Content starts
-- ==== Sys2Proof/Laws/Frames.lean ====
section
/-! SUPPORT. What each shared operation can change: the parts of the state that an operation touches, said
once, so that no proof unfolds it to learn what it leaves alone. -/

namespace Sys2Proof.Machine

/-- From `s` to `t` the notice queue alone may differ. -/
def OnlyNotices (s t : State) : Prop := ∃ q o, t = { s with queue := q, overflow := o }

/-- From `s` to `t` the crosspoint records and the notice queue alone may differ. -/
def OnlyPlan (s t : State) : Prop :=
  ∃ c q o, t = { s with crosspoints := c, queue := q, overflow := o }

/-- From `s` to `t` the inputs, the areas and the notice queue alone may differ. -/
def OnlyLists (s t : State) : Prop :=
  ∃ i a q o, t = { s with inputs := i, areas := a, queue := q, overflow := o }

/-- From `s` to `t` the inputs, the areas, the crosspoint records and the notice queue alone may differ. -/
def OnlyMixing (s t : State) : Prop :=
  ∃ i a c q o, t = { s with inputs := i, areas := a, crosspoints := c, queue := q, overflow := o }

/-- From `s` to `t` the live setup with all it governs and the notice queue alone may differ. -/
def OnlySetup (s t : State) : Prop :=
  ∃ i a c z p q o, t = { s with inputs := i, areas := a, crosspoints := c, zones := z, panels := p,
                                queue := q, overflow := o }

/-- From `s` to `t` the setup and the alarm unit alone may differ. -/
def OnlySetupAndAlarm (s t : State) : Prop :=
  ∃ i a c z p q o u, t = { s with inputs := i, areas := a, crosspoints := c, zones := z, panels := p,
                                  queue := q, overflow := o, alarm := u }

theorem OnlyNotices.refl (s : State) : OnlyNotices s s := ⟨_, _, rfl⟩
theorem OnlyPlan.refl (s : State) : OnlyPlan s s := ⟨_, _, _, rfl⟩
theorem OnlyLists.refl (s : State) : OnlyLists s s := ⟨_, _, _, _, rfl⟩
theorem OnlyMixing.refl (s : State) : OnlyMixing s s := ⟨_, _, _, _, _, rfl⟩
theorem OnlySetup.refl (s : State) : OnlySetup s s := ⟨_, _, _, _, _, _, _, rfl⟩
theorem OnlySetupAndAlarm.refl (s : State) : OnlySetupAndAlarm s s := ⟨_, _, _, _, _, _, _, _, rfl⟩

variable {s t u : State}

theorem OnlyNotices.trans (h : OnlyNotices s t) (k : OnlyNotices t u) : OnlyNotices s u := by
  obtain ⟨_, _, rfl⟩ := h
  obtain ⟨_, _, rfl⟩ := k
  exact ⟨_, _, rfl⟩

theorem OnlyPlan.trans (h : OnlyPlan s t) (k : OnlyPlan t u) : OnlyPlan s u := by
  obtain ⟨_, _, _, rfl⟩ := h
  obtain ⟨_, _, _, rfl⟩ := k
  exact ⟨_, _, _, rfl⟩

theorem OnlyLists.trans (h : OnlyLists s t) (k : OnlyLists t u) : OnlyLists s u := by
  obtain ⟨_, _, _, _, rfl⟩ := h
  obtain ⟨_, _, _, _, rfl⟩ := k
  exact ⟨_, _, _, _, rfl⟩

theorem OnlyMixing.trans (h : OnlyMixing s t) (k : OnlyMixing t u) : OnlyMixing s u := by
  obtain ⟨_, _, _, _, _, rfl⟩ := h
  obtain ⟨_, _, _, _, _, rfl⟩ := k
  exact ⟨_, _, _, _, _, rfl⟩

theorem OnlySetup.trans (h : OnlySetup s t) (k : OnlySetup t u) : OnlySetup s u := by
  obtain ⟨_, _, _, _, _, _, _, rfl⟩ := h
  obtain ⟨_, _, _, _, _, _, _, rfl⟩ := k
  exact ⟨_, _, _, _, _, _, _, rfl⟩

theorem OnlySetupAndAlarm.trans (h : OnlySetupAndAlarm s t) (k : OnlySetupAndAlarm t u) :
    OnlySetupAndAlarm s u := by
  obtain ⟨_, _, _, _, _, _, _, _, rfl⟩ := h
  obtain ⟨_, _, _, _, _, _, _, _, rfl⟩ := k
  exact ⟨_, _, _, _, _, _, _, _, rfl⟩

theorem OnlyNotices.plan (h : OnlyNotices s t) : OnlyPlan s t := by
  obtain ⟨_, _, rfl⟩ := h; exact ⟨_, _, _, rfl⟩

theorem OnlyNotices.lists (h : OnlyNotices s t) : OnlyLists s t := by
  obtain ⟨_, _, rfl⟩ := h; exact ⟨_, _, _, _, rfl⟩

theorem OnlyPlan.mixing (h : OnlyPlan s t) : OnlyMixing s t := by
  obtain ⟨_, _, _, rfl⟩ := h; exact ⟨_, _, _, _, _, rfl⟩

theorem OnlyLists.mixing (h : OnlyLists s t) : OnlyMixing s t := by
  obtain ⟨_, _, _, _, rfl⟩ := h; exact ⟨_, _, _, _, _, rfl⟩

theorem OnlyMixing.setup (h : OnlyMixing s t) : OnlySetup s t := by
  obtain ⟨_, _, _, _, _, rfl⟩ := h; exact ⟨_, _, _, _, _, _, _, rfl⟩

theorem OnlySetup.setupAndAlarm (h : OnlySetup s t) : OnlySetupAndAlarm s t := by
  obtain ⟨_, _, _, _, _, _, _, rfl⟩ := h; exact ⟨_, _, _, _, _, _, _, _, rfl⟩

/-- A fold of steps that each touch only some parts touches only those. -/
theorem foldl_touches {α : Type} {R : State → State → Prop} (refl : ∀ s, R s s)
    (trans : ∀ {s t u}, R s t → R t u → R s u) (f : State → α → State) (h : ∀ s x, R s (f s x))
    (xs : List α) (s : State) : R s (xs.foldl f s) := by
  induction xs generalizing s with
  | nil => exact refl s
  | cons x xs ih => exact trans (h s x) (ih (f s x))

variable (s)

/-! ### The plan -/

theorem raise_onlyNotices (k : NoticeKind) (n : Nat) (v : Int) : OnlyNotices s (s.raise k n v) :=
  raise_touches s k n v

theorem updateCrosspoints_onlyPlan (w : Fin 384 → Bool) (f : Fin 384 → Crosspoint → Crosspoint) :
    OnlyPlan s (s.updateCrosspoints w f) := ⟨_, _, _, rfl⟩

theorem raiseClamped_onlyNotices (x : Fin 384) : OnlyNotices s (s.raiseClamped x) := by
  unfold State.raiseClamped
  split
  · exact raise_onlyNotices ..
  · exact .refl s

theorem retime_onlyPlan (w : Fin 384 → Bool) : OnlyPlan s (s.retime w) :=
  (updateCrosspoints_onlyPlan s w _).trans
    (foldl_touches OnlyPlan.refl OnlyPlan.trans _ (fun s x => (raiseClamped_onlyNotices s x).plan) _ _)

theorem recompose_onlyPlan (w : Fin 384 → Bool) : OnlyPlan s (s.recompose w) :=
  updateCrosspoints_onlyPlan ..

theorem relive_onlyPlan (w : Fin 384 → Bool) : OnlyPlan s (s.relive w) := updateCrosspoints_onlyPlan ..

theorem reevaluate_onlyPlan (w : Fin 384 → Bool) : OnlyPlan s (s.reevaluate w) :=
  (relive_onlyPlan s w).trans (recompose_onlyPlan _ w)

theorem floorReset_onlyPlan : OnlyPlan s s.floorReset := updateCrosspoints_onlyPlan ..

theorem snapAll_onlyPlan : OnlyPlan s s.snapAll := updateCrosspoints_onlyPlan ..

theorem snapToTargets_onlyPlan (w : Fin 384 → Bool) : OnlyPlan s (s.snapToTargets w) :=
  updateCrosspoints_onlyPlan ..

/-! ### The open lists -/

theorem retarget_onlyLists (w : Fin 24 → Bool) : OnlyLists s (s.retarget w) := ⟨_, _, _, _, rfl⟩

theorem retargetStanding_onlyLists : OnlyLists s s.retargetStanding := ⟨_, _, _, _, rfl⟩

theorem setInput_onlyLists (i : Fin 24) (y : Input) : OnlyLists s (s.setInput i y) := ⟨_, _, _, _, rfl⟩

theorem setArea_onlyLists (k : Area) (y : AreaUnit) : OnlyLists s (s.setArea k y) := ⟨_, _, _, _, rfl⟩

theorem dropEntry_onlyLists (k : Area) (r : ListReason) (i : Fin 24) : OnlyLists s (s.dropEntry k r i) :=
  ((setArea_onlyLists s k _).trans (setInput_onlyLists _ i _)).trans (raise_onlyNotices ..).lists

theorem dropEntries_onlyLists (k : Area) (r : ListReason) (is : List (Fin 24)) :
    OnlyLists s (s.dropEntries k r is) :=
  foldl_touches OnlyLists.refl OnlyLists.trans _ (fun s i => dropEntry_onlyLists s k r i) is s

theorem releaseRetained_onlyLists (k : Area) : OnlyLists s (s.releaseRetained k) :=
  dropEntries_onlyLists ..

theorem shed_onlyLists (k : Area) (r : ListReason) (n : Nat) : OnlyLists s (s.shed k r n) := by
  induction n generalizing s with
  | zero => exact .refl s
  | succ n ih =>
    unfold State.shed
    split
    · exact .refl s
    · exact (dropEntry_onlyLists ..).trans (ih _)

theorem shedToMaxOpen_onlyLists (k : Area) (r : ListReason) : OnlyLists s (s.shedToMaxOpen k r) :=
  shed_onlyLists ..

theorem dropAndRetarget_onlyLists (k : Area) (r : ListReason) (i : Fin 24) :
    OnlyLists s (s.dropAndRetarget k r i) :=
  (dropEntry_onlyLists ..).trans (retarget_onlyLists ..)

theorem appendEntry_onlyLists (k : Area) (i : Fin 24) (p : Nat) (l : Int) :
    OnlyLists s (s.appendEntry k i p l) :=
  (((setArea_onlyLists s k _).trans (setInput_onlyLists _ i _)).trans (retarget_onlyLists ..)).trans
    (raise_onlyNotices ..).lists

theorem giveWay_onlyLists (k : Area) : OnlyLists s (s.giveWay k) := by
  unfold State.giveWay
  split
  · exact .refl s
  · exact dropAndRetarget_onlyLists ..

theorem updateNom_onlyMixing (k : Area) : OnlyMixing s (s.updateNom k) := by
  unfold State.updateNom
  split
  · exact .refl s
  · exact (setArea_onlyLists s k _).mixing.trans (recompose_onlyPlan ..).mixing

theorem settleRequest_onlyMixing (k : Area) (i : Fin 24) (p : Nat) (l : Int) :
    OnlyMixing s (s.settleRequest k i p l) := by
  unfold State.settleRequest
  split
  · exact (setInput_onlyLists ..).mixing
  · refine (giveWay_onlyLists s k).mixing.trans ?_
    dsimp only
    split
    · exact (appendEntry_onlyLists ..).mixing.trans (updateNom_onlyMixing ..)
    · split
      · exact (setInput_onlyLists ..).mixing
      · exact ((dropAndRetarget_onlyLists ..).trans (appendEntry_onlyLists ..)).mixing.trans
          (updateNom_onlyMixing ..)

theorem requestAdmission_onlyMixing (i : Fin 24) : OnlyMixing s (s.requestAdmission i) := by
  unfold State.requestAdmission
  split
  · exact (setInput_onlyLists ..).mixing
  · exact settleRequest_onlyMixing ..

theorem expireHold_onlyLists (k : Area) (i : Fin 24) : OnlyLists s (s.expireHold k i) := by
  unfold State.expireHold
  split
  · exact setArea_onlyLists ..
  · exact dropAndRetarget_onlyLists ..

theorem quietFrame_onlyMixing (i : Fin 24) : OnlyMixing s (s.quietFrame i) := by
  unfold State.quietFrame
  split
  · exact (setInput_onlyLists ..).mixing
  · dsimp only
    split
    · exact (((setArea_onlyLists s _ _).trans (setInput_onlyLists ..)).trans
        (expireHold_onlyLists ..)).mixing.trans (updateNom_onlyMixing ..)
    · exact ((setArea_onlyLists s _ _).trans (setInput_onlyLists ..)).mixing

theorem loudFrame_onlyLists (i : Fin 24) : OnlyLists s (s.loudFrame i) := by
  unfold State.loudFrame
  split
  · exact setInput_onlyLists ..
  · exact (setArea_onlyLists s _ _).trans (setInput_onlyLists ..)

theorem holdTick_onlyMixing (k : Area) : OnlyMixing s (s.holdTick k) := by
  unfold State.holdTick
  split
  · exact ((setArea_onlyLists s k _).trans
      (foldl_touches OnlyLists.refl OnlyLists.trans _ (fun s i => expireHold_onlyLists s k i) _ _)).mixing.trans
        (updateNom_onlyMixing ..)
  · exact .refl s

theorem releaseIf_onlyLists (k : Area) (b : Bool) :
    OnlyLists s (if b then s.releaseRetained k else s) := by
  split
  · exact releaseRetained_onlyLists ..
  · exact .refl s

theorem applySettings_onlyLists (k : Area) (old : AreaSettings) : OnlyLists s (s.applySettings k old) :=
  ((shedToMaxOpen_onlyLists s k .reduced).trans (releaseIf_onlyLists ..)).trans (releaseIf_onlyLists ..)

/-! ### One input frame -/

theorem qualify_onlyMixing (i : Fin 24) (n : Nat) : OnlyMixing s (s.qualify i n) := by
  unfold State.qualify
  dsimp only
  split
  · exact (setInput_onlyLists ..).mixing.trans (requestAdmission_onlyMixing ..)
  · exact (setInput_onlyLists ..).mixing

theorem gateAct_onlyMixing (i : Fin 24) (b : Band) : OnlyMixing s (s.gateAct i b) := by
  unfold State.gateAct
  split
  · exact qualify_onlyMixing ..
  · exact .refl s
  · exact qualify_onlyMixing ..
  · exact (setInput_onlyLists ..).mixing
  · exact requestAdmission_onlyMixing ..
  · exact (setInput_onlyLists ..).mixing
  · exact quietFrame_onlyMixing ..
  · exact .refl s
  · exact (loudFrame_onlyLists ..).mixing
  · exact .refl s

theorem gateStage_onlyMixing (i : Fin 24) : OnlyMixing s (s.gateStage i) := by
  unfold State.gateStage
  split
  · exact gateAct_onlyMixing ..
  · exact .refl s

theorem trackStage_onlyLists (i : Fin 24) (g : GateState) : OnlyLists s (s.trackStage i g) := by
  unfold State.trackStage
  split
  · exact setInput_onlyLists ..
  · exact .refl s

theorem inputFrame_onlyMixing (i : Fin 24) (xs : List Int) : OnlyMixing s (s.inputFrame i xs) := by
  unfold State.inputFrame
  dsimp only
  refine OnlyMixing.trans ?_ (setInput_onlyLists _ i _).mixing
  split
  · exact (setInput_onlyLists s i _).mixing
  · exact ((setInput_onlyLists s i _).mixing.trans (gateStage_onlyMixing ..)).trans
      (trackStage_onlyLists ..).mixing

/-! ### The area map -/

theorem mergeLists_onlyLists (x y : Area) : OnlyLists s (s.mergeLists x y) :=
  ((setArea_onlyLists s x _).trans (setArea_onlyLists _ x _)).trans (setArea_onlyLists _ y _)

theorem releaseCompany_onlyLists (k : Area) : OnlyLists s (s.releaseCompany k) := by
  unfold State.releaseCompany
  split
  · exact releaseRetained_onlyLists ..
  · exact .refl s

theorem releaseWhereNone_onlyLists (k : Area) : OnlyLists s (s.releaseWhereNone k) := by
  unfold State.releaseWhereNone
  split
  · exact releaseRetained_onlyLists ..
  · exact .refl s

theorem joinLists_onlyLists (x y : Area) : OnlyLists s (s.joinLists x y) :=
  (((mergeLists_onlyLists s x y).trans (releaseCompany_onlyLists ..)).trans
    (releaseWhereNone_onlyLists ..)).trans (shedToMaxOpen_onlyLists ..)

theorem splitLists_onlyLists (x y : Area) : OnlyLists s (s.splitLists x y) :=
  ((((setArea_onlyLists s x _).trans (setArea_onlyLists _ x _)).trans (setArea_onlyLists _ y _)).trans
    (shedToMaxOpen_onlyLists ..)).trans (releaseWhereNone_onlyLists ..)

theorem afterMapChange_onlyMixing (w : Fin 24 → Bool) : OnlyMixing s (s.afterMapChange w) :=
  (retarget_onlyLists s w).mixing.trans (reevaluate_onlyPlan ..).mixing

theorem joinArea_onlyMixing (x y : Area) : OnlyMixing s (s.joinArea x y) :=
  (((joinLists_onlyLists s x y).mixing.trans (updateNom_onlyMixing ..)).trans (updateNom_onlyMixing ..)).trans
    (afterMapChange_onlyMixing ..)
Content ends
Go through the listing above and locate each line that holds the word "records". Copy those lines.

_Answer for the task:_
/-- From `s` to `t` the crosspoint records and the notice queue alone may differ. -/
/-- From `s` to `t` the inputs, the areas, the crosspoint records and the notice queue alone may differ. -/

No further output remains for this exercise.